Comparison of active energy-balance architectures for second-life battery dynamic equalization

The repurposing of exhausted automotive batteries in second-life stationary applications helps to overcome the ethical concerns related to Lithium-Ion battery disposal. However, the aged cells composing second-life batteries present large capacity variability that limits the battery usable energy. The usable energy can be increased using an active balancing architecture implementing dynamic equalization that moves charge from stronger cells to weaker ones during the normal battery operation.
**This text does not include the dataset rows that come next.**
/-- MODEL_LOAD (R405): a model that passes waits for the next mel frame, where its record is formed. -/
def modelLoadBody (c : Cmd) (r : CmdRef) (s : State) : CmdRes := do
  c.reserved [(0x0C, 12)]
  let n := c.u32 0x0C
  let a := c.u64 0x10
  need (decide (64 ≤ n) && decide (n ≤ 262144)) eRange 0x0C
  need (a % 64 = 0) eAlign 0x10
  let m ← readFor s c.tenant a n 0x10
  match checkModel m with
  | .error off => .error { status := eModel, words := [word off] }
  | .ok k => .ok ((s.noteAssetRead c.tenant a n).modPeg (fun g => { g with
      nextModel := some k, modelRefs := g.modelRefs ++ [r] }), .later)

/-! ### The listen program (R401) -/

def listenProgramLoadBody (c : Cmd) (_ : CmdRef) (s : State) : CmdRes := do
  let op := c.u8 0x08
  need (decide (op ≤ 1)) eRange 0x08
  c.reserved ((0x08, 1) :: (if op = 0 then [(0x0C, 16), (0x20, 8)] else []))
    [(0x0C, 4), (0x10, 8), (0x18, 4), (0x20, 8)]
  if op = 1 then do
    need s.peg.running eState
    okDone (s.modPeg (fun g => { g with running := false, idle := false, pending := [] })) []
  else do
    let n := c.u32 0x0C
    let a := c.u64 0x10
    let k := c.u32 0x18
    let b := c.u64 0x20
    need (decide (64 ≤ n) && decide (n ≤ 65536)) eRange 0x0C
    need (decide (k ≤ 65536)) eRange 0x18
    need (n % 64 = 0) eAlign 0x0C
    need (a % 64 = 0) eAlign 0x10
    need (k % 64 = 0) eAlign 0x18
    need (b % 64 = 0) eAlign 0x20
    let code ← readFor s c.tenant a n 0x10
    let init ← readFor s c.tenant b k 0x20
    let s := (s.noteAssetRead c.tenant a n).noteAssetRead c.tenant b k
    okDone (s.modPeg (fun g => { g with
      running := true, idle := false, pending := []
      code := Mem.write g.code 0 code, codeSize := n
      data := Mem.write [] 0 init
      regs := { pc := word (fieldU code 0 4) } })) []

/-! ### Wake sources (R410) -/

/-- The bytes of WAKE_SOURCE_SET that a source uses. -/
def wakeFields (src : Nat) : List (Nat × Nat) :=
  [(0x08, 3)] ++ (match src with
    | 2 => [(0x0C, 3)]
    | 3 => [(0x0B, 3)]
    | 6 => [(0x0C, 1), (0x0E, 26)]
    | _ => [])

def wakeSourceSetBody (c : Cmd) (_ : CmdRef) (s : State) : CmdRes := do
  let src := c.u8 0x08
  need (decide (1 ≤ src) && decide (src ≤ 7)) eRange 0x08
  c.reserved (wakeFields src)
  let en := c.u8 0x09
  let mode := c.u8 0x0A
  let slot := c.u8 0x0B
  need (decide (en ≤ 1)) eRange 0x09
  need (decide (1 ≤ mode) && decide (mode ≤ 3)) eRange 0x0A
  let w : WakeSource := { enable := en = 1, mode := mode }
  let put (w : WakeSource) : CmdRes := okDone (s.modPeg (fun g => { g with sources := IMap.put g.sources src w })) []
  match src with
  | 2 => do
    need (decide (c.u8 0x0C ≤ 7)) eRange 0x0C
    need (decide (1 ≤ c.u8 0x0E) && decide (c.u8 0x0E ≤ 50)) eRange 0x0E
    put { w with cls := c.u8 0x0C, threshold := c.u8 0x0D, frames := c.u8 0x0E }
  | 3 => do
    let p := c.u16 0x0C
    need (decide (slot ≤ 15)) eRange 0x0B
    need (decide (p ≤ 159) && (s.pin p).owner = .peg) eRange 0x0C
    okDone (s.modPeg (fun g => { g with slots := IMap.put g.slots slot { w with pin := p } })) []
  | 6 => do
    need (decide (c.u8 0x0C ≤ 1)) eRange 0x0C
    put { w with
      mac := c.u8 0x0C, ethType := c.u16 0x0E, dest := c.bytes 0x10 6, patOff := c.u16 0x16, pattern := c.bytes 0x18 16 }
  | _ => put w

/-- CLKREQ_ASSERT (R410, Table 15.5). -/
def execClkreqAssert (dt : Nat) (s : State) : Host.Outcome State Fault Refusal := .next ((s.tick dt).sourceWake 5)

/-- Whether a frame matches the filter of source 6: destination, EtherType in network order, and the pattern. -/
def WakeSource.frameMatches (w : WakeSource) (mac : Nat) (f : List Byte) : Bool :=
  w.mac = mac && f.take 6 == w.dest &&
  (f.getD 12 0).toNat * 256 + (f.getD 13 0).toNat == w.ethType && (f.drop w.patOff).take 16 == w.pattern

/-- WAKE_FRAME_RECEIVE (R410): the MAC counts the frame (R545). -/
def State.wakeFrame (mac : Nat) (f : List Byte) (s : State) : State :=
  let s := if mac < 2 then s.modEth mac (fun m => { m with rx := satInc 0xFFFFFFFF m.rx 1 }) else s
  if (s.peg.source 6).frameMatches mac f then s.sourceWake 6 else s

def execWakeFrameReceive (dt mac : Nat) (frame : List Byte) (s : State) : Host.Outcome State Fault Refusal :=
  .next ((s.tick dt).wakeFrame mac frame)

/-- PEG_WAKE_REQ_WRITE (R399): the listen program's store. -/
def State.wakeReqStore (v : Word) (s : State) : State :=
  if s.peg.running && s.pegAwake then s.pegStore 0x30000000 (v.truncate 8) else s

def execPegWakeReqWrite (dt : Nat) (v : Word) (s : State) : Host.Outcome State Fault Refusal :=
  .next ((s.tick dt).wakeReqStore v)

/-- The pin wake slots that name a pin fire (R495): wake source 3 with each slot's mode, and the Peg core's source 3. -/
def State.slotsFire (p : Nat) (s : State) : State :=
  (s.peg.slots.filter (fun (e : Nat × WakeSource) => e.2.enable && e.2.pin = p)).foldl
    (fun s e => (s.wakeRequest 3 e.2.mode).pegCause 3) s

/-! ### The pre-roll ring (R407, R408) -/

/-- An s24 sample rounded to s16 with saturation. -/
def toS16 (v : Int) : Int := clampInt (-32768) 32767 (roundShift v 8)

/-- One sample frame is written (R407). -/
def Peg.sampleFrame (g : Peg) (m : Int × Int) : Peg :=
  { g with
    ring := Mem.write g.ring (4 * (g.ringNext.toNat % 40000))
      (leBytes 2 (wrapTo 16 (toS16 m.1)) ++ leBytes 2 (wrapTo 16 (toS16 m.2)))
    ringNext := g.ringNext + 1, ringHeld := min 40000 (g.ringHeld + 1) }

/-- The oldest and the newest index held. -/
def Peg.held (g : Peg) : Word × Word := (g.ringNext - word g.ringHeld, g.ringNext - 1)

/-- Whether a frame has been overwritten: it is older than the oldest held. -/
def Peg.gone (g : Peg) (n : Word) : Bool := (n - g.held.1).slt 0

/-- Whether a frame is newer than the newest written. -/
def Peg.unwritten (g : Peg) (n : Word) : Bool := !(n - g.ringNext).slt 0

/-- The bytes of `n` frames that a PREROLL_READ copies next, oldest first. -/
def Peg.preroll (g : Peg) (p : Preroll) (n : Nat) : List Byte :=
  (List.range n).flatMap (fun i =>
    let at_ := 4 * ((p.start + word (p.done + i)).toNat % 40000)
    (if bitOf p.mics 0 then Mem.readRun g.ring at_ 2 else []) ++
      (if bitOf p.mics 1 then Mem.readRun g.ring (at_ + 2) 2 else []))

/-- Whether the next frame of a PREROLL_READ has been overwritten. -/
def Peg.prerollGone (g : Peg) (p : Preroll) : Bool := decide (p.done < p.count) && g.gone (p.start + word p.done)

/-- A PREROLL_READ copies every frame that is written and not yet overwritten (R408). -/
def Peg.copyPreroll (g : Peg) (p : Preroll) : Preroll :=
  let next := p.start + word p.done
  let n := if g.prerollGone p || g.unwritten next then 0 else min (p.count - p.done) (g.ringNext - next).toNat
  { p with done := p.done + n, data := p.data ++ g.preroll p n }

/-- PREROLL_READ (R408): the copying ends at COMMAND_WAIT_END. -/
def prerollReadBody (c : Cmd) (r : CmdRef) (s : State) : CmdRes := do
  c.reserved [(0x08, 17)]
  let p : Preroll := { ref := r, start := word (c.u32 0x08), count := c.u32 0x0C, addr := c.u64 0x10, mics := c.u8 0x18, words := [s.peg.held.1, s.peg.held.2] }
  need (decide (1 ≤ p.count) && decide (p.count ≤ 40000)) eRange 0x0C
  need (decide (1 ≤ p.mics) && decide (p.mics ≤ 3)) eRange 0x18
  need (p.addr % 64 = 0) eAlign 0x10
  if s.peg.gone p.start then .error { status := ePrerollGone, words := p.words }
  else .ok ({ s with prerolls := s.prerolls ++ [p] }, .wait (.preroll p.words))

/-- The copying of a PREROLL_READ ends (R408): while a frame is not written yet it waits; where one was overwritten before it
was copied it fails, and the destination is undefined (free values). -/
def State.prerollEnd (p : Preroll) (s : State) : State :=
  let q := s.peg.copyPreroll p
  if q.done < q.count ∧ s.peg.prerollGone q = false then
    { s with prerolls := s.prerolls.map (fun x => if x = p then q else x) }
  else
    let s := { s with prerolls := s.prerolls.filter (· ≠ p) }
    if q.done < q.count then
      let (vs, s) := s.freshList (p.count * (bitN (bitOf p.mics 0) + bitN (bitOf p.mics 1)) * 2)
      (s.assetWrite p.ref.tenant p.addr (vs.map (BitVec.ofNat 8))).1.complete p.ref ePrerollGone noField p.words
    else match s.assetWrite p.ref.tenant p.addr q.data with
      | (s, _, some f) => (s.atlasFault p.ref.tenant f 0x0300 0).complete p.ref eFault 0x10 []
      | (s, _, none) => s.completeOk p.ref p.words

/-! ### The phrase detector (R403, R404) -/

/-- A model that waits replaces the old one at a frame boundary; the streak and the history restart (R405). -/
def State.modelSwap (s : State) : State :=
  match s.peg.nextModel with
  | none => s
  | some m =>
    let rs := s.peg.modelRefs
    let s := s.modPeg (fun g => { g with
      model := some m, nextModel := none, modelRefs := [], streak := 0, hist := [], evalDue := false })
    rs.foldl (fun s r => s.completeOk r []) s

/-- MEL_FRAME_READY (R403): the ring takes the new sample frames, which reads that run have copied up to here (R408), and the 40 mel bands are free values (assumption 5).
The matrix unit evaluates once the model's context of frames is there, and in Keep it does not run (R398). -/
def State.melFrame (samples : List (Int × Int)) (s : State) : State :=
  if s.power.mode = .off then s
  else
    let s := s.modelSwap
    let s := if s.cpRuns then { s with prerolls := s.prerolls.map s.peg.copyPreroll } else s
    let (vs, s) := s.freshList 40
    let s := s.modPeg (fun g =>
      let g := samples.foldl Peg.sampleFrame g
      let mel := vs.map (fun v => Int.ofNat (v % 0x8000))
      let n := (g.model.map (·.context)).getD 0
      let hist := g.hist ++ [mel]
      { g with mel := mel, hist := hist.drop (hist.length - n) })
    let full := match s.peg.model with
      | none => false
      | some m => s.peg.hist.length = m.context
    (s.modPeg (fun g => { g with evalDue := full && s.pegAwake })).pegCause 1

def execMelFrameReady (dt : Nat) (samples : List (Int × Int)) (s : State) : Host.Outcome State Fault Refusal :=
  .next ((s.tick dt).melFrame samples)

/-- A phrase match (R404). -/
def State.phraseMatch (cls score : Nat) (s : State) : State :=
  let s := (s.modPeg (fun g => { g with streak := 0, matchCount := satInc 0xFFFF g.matchCount 1 })).pegCause 5
  let ws := [word cls, word score, s.peg.ringNext - 1]
  let s := if s.power.mode = .tell || s.power.mode = .drive || s.power.mode = .service then s.event 0 0x0C01 ws else s
  if s.peg.running then s else s.sourceWake 2

/-- MODEL_EVALUATION_DONE (R404): the scores, and a match once the chosen class has stayed at or above its threshold. -/
def State.evaluationDone (s : State) : State :=
  match s.peg.model with
  | none => s
  | some m =>
    if !s.peg.evalDue || !s.pegAwake then s
    else
      let sc := m.scores s.peg.hist
      let s := s.modPeg (fun g => { g with evalDue := false, scores := sc ++ g.scores.drop sc.length })
      match IMap.find? s.peg.sources 2 with
      | none => s
      | some w =>
        match sc[w.cls]? with
        | none => s
        | some v =>
          let streak := if w.threshold ≤ v then s.peg.streak + 1 else 0
          let s := s.modPeg (fun g => { g with score := v, streak := streak })
          if w.frames ≤ streak then s.phraseMatch w.cls v else s

def execModelEvaluationDone (dt : Nat) (s : State) : Host.Outcome State Fault Refusal :=
  .next (s.tick dt).evaluationDone

/-! ### The I²C wake target (R409) -/

/-- Change the I²C target. -/
def State.modI2c (s : State) (f : I2c → I2c) : State := s.modPeg (fun g => { g with i2c := f g.i2c })

/-- I2C_ADDRESS_MATCH: a matched address raises wake source 1 at its acknowledge; in Keep the target stretches. -/
def State.i2cMatch (addr : BitVec 7) (read : Bool) (s : State) : State :=
  if addr.toNat ≠ 0x4C + s.peg.i2c.straps || s.power.mode = .off || s.boot.resetLow then
    s.modI2c (fun i => { i with active := false })
  else
    (s.modI2c (fun i => { i with
      active := true, reading := read, first := !read, stretching := !s.pegAwake, dead := false, nack := false })).sourceWake 1

def execI2cAddressMatch (dt : Nat) (addr : BitVec 7) (read : Bool) (s : State) : Host.Outcome State Fault Refusal :=
  .next ((s.tick dt).i2cMatch addr read)

/-- A data byte that sets the index or is stored at it (R409). PEG_I2C_LAST names no register for an index byte: bits 11:8
are then free. -/
def State.i2cStore (v : Byte) (s : State) : State :=
  let i := s.peg.i2c
  if i.first then
    let (x, s) := s.fresh
    s.modI2c (fun i => { i with
      first := false, stretching := false, nack := false, index := v.toNat % 16
      last := word (0x8000 + x % 16 * 0x100 + v.toNat) })
  else
    let s := s.modI2c (fun i => { i with
      stretching := false, nack := false, index := (i.index + 1) % 16, last := word (i.index * 0x100 + v.toNat) })
    if i.index = 1 then
      let s := s.modI2c (fun i => { i with modeReq := v.toNat })
      if v.toNat % 4 = 0 || !(s.peg.source 1).enable then s else s.wakeRequest 1 (v.toNat % 4)
    else if 2 ≤ i.index && s.peg.running then s.modPeg (fun g => { g with user := g.user.set i.index v })
    else s

/-- I2C_DATA_BYTE_WRITE. -/
def State.i2cWrite (v : Byte) (s : State) : State :=
  let i := s.peg.i2c
  if !i.active || i.reading then s
  else if i.dead then s.modI2c (fun i => { i with nack := true })
  else if !s.pegAwake then s
  else (s.i2cStore v).pegCause 4

def execI2cDataByteWrite (dt : Nat) (v : Byte) (s : State) : Host.Outcome State Fault Refusal :=
  .next ((s.tick dt).i2cWrite v)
However, the high quantity of transferred charge makes the choice of the balancing architecture challenging. This work compares the Direct-Cell-to-Cell, Adjacent-Cell-to-Cell, Cell-to-Pack, and Pack-to-Cell active balancing architectures in different realistic scenarios. Three case studies are analyzed considering Gaussian, Weibull, and bimodal capacity distributions. For each distribution, a Monte Carlo simulation of 10,000 battery modules composed of 10 series-connected cells is carried out. The usable capacity obtained by applying dynamic equalization to each investigated architecture is calculated. The Direct-Cell-to-Cell architecture shows the best performance. However, the large performance gap among the architectures usually found in the literature appears to reduce when realistic scenarios are considered. Therefore, both Adjacent-Cell-to-Cell and Pack-to-Cells architectures emerge as good trade-offs between performance and complexity for dynamic equalization of second-life batteries.